In the instant case, the Respondent claimed the relief from 1.1.1986 by filing a petition on 11.11.2005 but the High Court for some unexplained reason granted the relief w.e.f. 1.6.1984, though even the Notification dated 6.10.1989 makes it applicable w.e.f. 1.1.1986. 54. This Court has consistently rejected the contention that a petition should be considered ignoring the delay and laches in case the petitioner approaches the Court after coming to know of the relief granted by the Court in a similar case as the same cannot furnish a proper explanation for delay and laches.

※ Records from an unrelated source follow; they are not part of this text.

-- ==== Sys2Proof/Certificates/Slice0/Obligations.lean ====
section
/-! DEFINITION. The statements for the provers. Each docstring names the rules of spec/ it formalises. In a result
record (`ResultRecord`) a field that is not written stands for `STATUS = 0x0000`, an empty sequence, or 0. -/

open Sys2Proof Sys2Proof.Machine

/-! ## Command words -/

/-- `30_encoding.md` R60 to R63: each of the 65536 words spells at most one command, and each command has exactly one
word. -/
def Obligations.WordSpellsCommandIffItsEncoding : Prop :=
  ∀ (w : W16) (i : Instr), decode w = .instr i ↔ w = encode i

/-- The twenty-six words of `30_encoding.md` R61 and R63, written out. -/
def Obligations.CommandWordsOfTheTable : Prop :=
  decode 0x1000#16 = .instr .crc16 ∧ decode 0x2000#16 = .instr .lrc8 ∧
  decode 0x3000#16 = .instr .encfRtu ∧ decode 0x3001#16 = .instr .encfAscii ∧
  decode 0x4000#16 = .instr .decfRtu ∧ decode 0x4001#16 = .instr .decfAscii ∧
  decode 0x5001#16 = .instr .pduenc1 ∧ decode 0x5002#16 = .instr .pduenc2 ∧
  decode 0x5003#16 = .instr .pduenc3 ∧ decode 0x5004#16 = .instr .pduenc4 ∧
  decode 0x5005#16 = .instr .pduenc5 ∧ decode 0x5006#16 = .instr .pduenc6 ∧
  decode 0x5007#16 = .instr .pduenc7 ∧ decode 0x5008#16 = .instr .pduenc8 ∧
  decode 0x500B#16 = .instr .pduenc11 ∧ decode 0x500C#16 = .instr .pduenc12 ∧
  decode 0x500F#16 = .instr .pduenc15 ∧ decode 0x5010#16 = .instr .pduenc16 ∧
  decode 0x5011#16 = .instr .pduenc17 ∧ decode 0x5014#16 = .instr .pduenc20 ∧
  decode 0x5015#16 = .instr .pduenc21 ∧ decode 0x5016#16 = .instr .pduenc22 ∧
  decode 0x5017#16 = .instr .pduenc23 ∧ decode 0x5018#16 = .instr .pduenc24 ∧
  decode 0x502B#16 = .instr .pduenc43 ∧ decode 0x6000#16 = .instr .xfer

/-- `60_exceptions.md` R252: the causes of `IllegalCmd`, how many words they are, and that issuing such a word ends in
that error. `OP` is `w / 4096`, `ZERO` is `w / 256 % 16`, `SEL` is `w % 256`. -/
def Obligations.IllegalWordsEndInIllegalCmd : Prop :=
  (∀ w : W16, decode w = .illegal ↔
    (w.toNat / 256 % 16 ≠ 0 ∨ w.toNat / 4096 = 0 ∨ 7 ≤ w.toNat / 4096 ∨
      ((w.toNat / 4096 = 1 ∨ w.toNat / 4096 = 2 ∨ w.toNat / 4096 = 6) ∧ w.toNat % 256 ≠ 0) ∨
      ((w.toNat / 4096 = 3 ∨ w.toNat / 4096 = 4) ∧ 2 ≤ w.toNat % 256))) ∧
  ((List.range 65536).filter fun n => decide (decode (BitVec.ofNat 16 n) = .illegal)).length = 65273 ∧
  ∀ (s : State) (w : W16) (rest : List HostAction),
    s.pending = .writeReg .cmd w :: rest → decode w = .illegal →
    ∃ t, step s = .next t ∧ t.cmd = w ∧ State.EndsIn { s with cmd := w, pending := rest } t .illegalCmd

/-- `60_exceptions.md` R253, `43_pdu_encode.md` R181: the cause of `UnsupportedFc`, and that issuing such a word ends
in that error and produces nothing. -/
def Obligations.UnsupportedFunctionsEndInUnsupportedFc : Prop :=
  (∀ w : W16, decode w = .unsupportedFc ↔
    (w.toNat / 4096 = 5 ∧ w.toNat / 256 % 16 = 0 ∧
      w.toNat % 256 ∉ [1, 2, 3, 4, 5, 6, 7, 8, 11, 12, 15, 16, 17, 20, 21, 22, 23, 24, 43])) ∧
  ∀ (s : State) (w : W16) (rest : List HostAction),
    s.pending = .writeReg .cmd w :: rest → decode w = .unsupportedFc →
    ∃ t, step s = .next t ∧ t.cmd = w ∧ State.EndsIn { s with cmd := w, pending := rest } t .unsupportedFc

/-! ## Steps -/

/-- A host write of a word to `CMD` runs the command it spells, with `CMD` holding the word (`10_state.md` R14,
`30_encoding.md` R78); a word placed by `withFetchWord` runs at the very next step (notes/assumptions/1.md). -/
def Obligations.StepRunsTheDecodedCommand : Prop :=
  (∀ (s : State) (w : W16) (i : Instr) (rest : List HostAction),
    s.pending = .writeReg .cmd w :: rest → decode w = .instr i →
    step s = exec i { s with cmd := w, pending := rest }) ∧
  ∀ (s : State) (w : W16) (i : Instr),
    decode w = .instr i → step (s.withFetchWord 16 w.toNat) = exec i { s with cmd := w }

/-- `10_state.md` R24, the column "host write": `A[*]`, `IN_LEN` and `IN` take the value, any value
(`10_state.md` R16); a write to `R[*]`, `STATUS`, `OUT_LEN` or `OUT` is ignored. -/
def Obligations.HostWritesReachOnlyWritableElements : Prop :=
  ∀ (s : State) (rest : List HostAction),
    (∀ v, s.pending = .writeReg .a0 v :: rest → step s = .next { s with a0 := v, pending := rest }) ∧
    (∀ v, s.pending = .writeReg .a1 v :: rest → step s = .next { s with a1 := v, pending := rest }) ∧
    (∀ v, s.pending = .writeReg .a2 v :: rest → step s = .next { s with a2 := v, pending := rest }) ∧
    (∀ v, s.pending = .writeReg .a3 v :: rest → step s = .next { s with a3 := v, pending := rest }) ∧
    (∀ v, s.pending = .writeReg .inLen v :: rest → step s = .next { s with inLen := v, pending := rest }) ∧
    (∀ r v, r ∈ [Reg.r0, .r1, .r2, .status, .outLen] → s.pending = .writeReg r v :: rest →
      step s = .next { s with pending := rest }) ∧
    (∀ i v, i < s.params.outCap → s.pending = .writeByte .outBuf i v :: rest →
      step s = .next { s with pending := rest }) ∧
    (∀ i v, i < s.params.inCap → s.pending = .writeByte .inBuf i v :: rest →
      ∃ t, step s = .next t ∧ t.readByte .inBuf i = v ∧
        (∀ j, j ≠ i → t.readByte .inBuf j = s.readByte .inBuf j) ∧
        t = { s with inMem := t.inMem, pending := rest })

/-- `10_state.md` R24, the column "host read", and `20_memory.md` R49: every element can be read, and reading changes
nothing of the block. The value lands in the model's own `readBus` (notes/assumptions/7.md). -/
def Obligations.HostReadsChangeNothing : Prop :=
  ∀ (s : State) (rest : List HostAction),
    (∀ r, s.pending = .readReg r :: rest →
      step s = .next { s with
        pending := rest,
        readBus := match r with
          | .a0 => s.a0 | .a1 => s.a1 | .a2 => s.a2 | .a3 => s.a3
          | .r0 => s.r0 | .r1 => s.r1 | .r2 => s.r2
          | .cmd => s.cmd | .status => s.status | .inLen => s.inLen | .outLen => s.outLen }) ∧
    (∀ i, i < s.params.inCap → s.pending = .readByte .inBuf i :: rest →
      ∃ t, step s = .next t ∧ t.readBus.toNat = (s.readByte .inBuf i).toNat ∧
        t = { s with pending := rest, readBus := t.readBus }) ∧
    (∀ i, i < s.params.outCap → s.pending = .readByte .outBuf i :: rest →
      ∃ t, step s = .next t ∧ t.readBus.toNat = (s.readByte .outBuf i).toNat ∧
        t = { s with pending := rest, readBus := t.readBus })

/-- The machine stops exactly where the host touches a buffer byte that does not exist
(`93_implementation_defined.md` U15; that it faults there is the model's choice, notes/assumptions/9.md). -/
def Obligations.OnlyAbsentBufferBytesStopTheMachine : Prop :=
  ∀ s : State, (¬ ∃ t, step s = .next t) ↔
    ∃ b i rest, s.params.cap b ≤ i ∧
      ((∃ v, s.pending = .writeByte b i v :: rest) ∨ s.pending = .readByte b i :: rest)

/-- `70_reset_and_hazards.md` R280 and `10_state.md` R25: what reset leaves, at power-on and as an event
(notes/assumptions/8.md). The unspecified elements are not mentioned. The last clause about `State.reset`, its
parameters, is no part of R280: they are the defaults of `00_scope.md` R5, and that `State.reset` holds them is the
model's choice (notes/assumptions/3.md). -/
def Obligations.ResetClearsResultsAndLengths : Prop :=
  (State.reset.cmd = 0#16 ∧ State.reset.status = 0#16 ∧ State.reset.inLen = 0#16 ∧ State.reset.outLen = 0#16 ∧
    State.reset.r0 = 0#16 ∧ State.reset.r1 = 0#16 ∧ State.reset.r2 = 0#16 ∧
    State.reset.params = { inCap := 1024, outCap := 1024, wfrReclen := .absent }) ∧
  ∀ (s : State) (rest : List HostAction), s.pending = .reset :: rest →
    ∃ t, step s = .next t ∧ t.cmd = 0#16 ∧ t.status = 0#16 ∧ t.inLen = 0#16 ∧ t.outLen = 0#16 ∧
      t.r0 = 0#16 ∧ t.r1 = 0#16 ∧ t.r2 = 0#16

/-- The host that looks at `STATUS.ERR` before going on (`60_exceptions.md` R263, `30_encoding.md` R76; the action is
the model's, notes/assumptions/11.md), and the host that has stopped (`60_exceptions.md` R270,
`70_reset_and_hazards.md` R292; notes/assumptions/2.md). -/
def Obligations.HostDecisionAndIdleKeepTheBlock : Prop :=
  (∀ (s : State) (n : Nat) (rest : List HostAction), s.pending = .skipIfErr n :: rest →
    step s = .next { s with pending := if s.status.toNat % 8 = 0 then rest else rest.drop n }) ∧
  ∀ s : State, s.pending = [] → step s = .next s

/-! ## Invariants -/

/-- The invariant holds right after reset, whatever the admitted parameters. -/
def Obligations.ResetMeetsInvariant : Prop :=
  State.reset.Inv ∧ ∀ p : Params, p.wf → (State.resetWith p).Inv

/-- Every step keeps the invariant: admitted parameters, canonical buffers inside their capacities, `OUT` specified
exactly below `OUT_LEN <= OUT_CAP` (`10_state.md` R17, R19), `STATUS` one of its eight values (R15), nothing delivered
under an error (`60_exceptions.md` R251). -/
def Obligations.EveryStepKeepsInvariant : Prop :=
  ∀ s t : State, s.Inv → step s = .next t → t.Inv

/-- `10_state.md` R11, R23, R24, R25: only a host write to it or reset changes an operand register, and nothing
changes the parameters. -/
def Obligations.OnlyTheHostChangesOperandRegisters : Prop :=
  ∀ (s t : State), step s = .next t →
    t.params = s.params ∧
    (s.pending.head? ≠ some .reset →
      ((∀ v, s.pending.head? ≠ some (.writeReg .a0 v)) → t.a0 = s.a0) ∧
      ((∀ v, s.pending.head? ≠ some (.writeReg .a1 v)) → t.a1 = s.a1) ∧
      ((∀ v, s.pending.head? ≠ some (.writeReg .a2 v)) → t.a2 = s.a2) ∧
      ((∀ v, s.pending.head? ≠ some (.writeReg .a3 v)) → t.a3 = s.a3))

/-! ## Checksums -/

/-- `40_checksum.md` R100, on numbers. -/
def Obligations.Crc16BitTestsThenShifts : Prop :=
  ∀ acc : W16, (crc16Bit acc).toNat = if acc.toNat % 2 = 1 then (acc.toNat / 2) ^^^ 0xA001 else acc.toNat / 2

/-- A table-driven implementation gives the same value as the bit-serial one (`40_checksum.md` R101;
`70_reset_and_hazards.md` R291: "both must give the same value"). -/
def Obligations.Crc16TableDrivenAgrees : Prop :=
  ∀ (acc : W16) (b : Byte), crc16Byte acc b = (acc >>> 8) ^^^ crc16Byte 0#16 (lo8 acc ^^^ b)

/-- `40_checksum.md` R102: the initial value, the order of the bytes, and the residue. -/
def Obligations.Crc16InOrderWithZeroResidue : Prop :=
  crc16 [] = 0xFFFF#16 ∧
  (∀ (B : List Byte) (x : Byte), crc16 (B ++ [x]) = crc16Bit^[8] (crc16 B ^^^ BitVec.ofNat 16 x.toNat)) ∧
  ∀ B : List Byte, crc16 (B ++ [BitVec.ofNat 8 ((crc16 B).toNat % 256), BitVec.ofNat 8 ((crc16 B).toNat / 256)]) = 0#16

/-- `40_checksum.md` R107 (with R105): the LRC is the one byte that brings the sum to 0 modulo 256. -/
def Obligations.LrcIsTheByteThatZeroesTheSum : Prop :=
  ∀ B : List Byte,
    ((B.map BitVec.toNat).sum + (lrc8 B).toNat) % 256 = 0 ∧ lrc8 (B ++ [lrc8 B]) = 0#8 ∧
    ∀ v : Byte, ((B.map BitVec.toNat).sum + v.toNat) % 256 = 0 → v = lrc8 B

/-- `CRC16` (`40_checksum.md` R103): its word, no other word of that `OP`, the error and the result. -/
def Obligations.Crc16Command : Prop :=
  encode .crc16 = 0x1000#16 ∧
  (∀ w : W16, w.toNat / 256 = 0x10 → w.toNat % 256 ≠ 0 → decode w = .illegal) ∧ ∀ s : State,
    (s.params.inCap < s.inLen.toNat → ∃ t, exec .crc16 s = .next t ∧ s.EndsIn t .arg) ∧
    (s.inLen.toNat ≤ s.params.inCap →
      ∃ t, exec .crc16 s = .next t ∧ s.Delivers t { r0 := crc16 s.opnd })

A litigant cannot wake up from deep slumber and claim impetus from the judgment in cases where some diligent person had approached the Court within a reasonable time.” 9. It is also seen that the petitioner at the very best by a representation firstly made only in the year 2002 (in view of the letter dated 17/23.10.2002 of the respondent no. 2/school to the respondent no. 3/DOE) seeks to challenge the finality of the terms of her appointment way back on 16.7.1987. By a representation of the year 2002, and assuming which extends the cause of action till the same was rejected by the respondent no. 3/DOE vide letter dated 21.8.2009, petitioner cannot be allowed to challenge in the year 2002 a decision taken around 15 years back on 16.7.1987 of granting a particular pay scale to the petitioner of Rs.1200-30-1560/-. 10. Hence the writ petition is liable to be and is accordingly dismissed by applying the principles of the Limitation Act and the doctrine of delay and laches in view of the ratio of the judgment of the Supreme Court in the case of Mamata Mohanty (supra). The writ petition is also liable to be and is accordingly dismissed by applying the doctrine of estoppel against the petitioner inasmuch as petitioner acted upon and took benefit of her appointment to the respondent no. 2/school in terms of the letter of appointment dated 16.7.1987 and petitioner cannot now question the terms of appointment and the pay scale granted by the letter of 16.7.1987 by claiming that petitioner in fact should be allowed a higher pay scale on account of earlier years of service from 18.7.1980 to 15.7.1987. 11. In view of the above discussion, the writ petition will stand dismissed, leaving the parties to bear their own costs.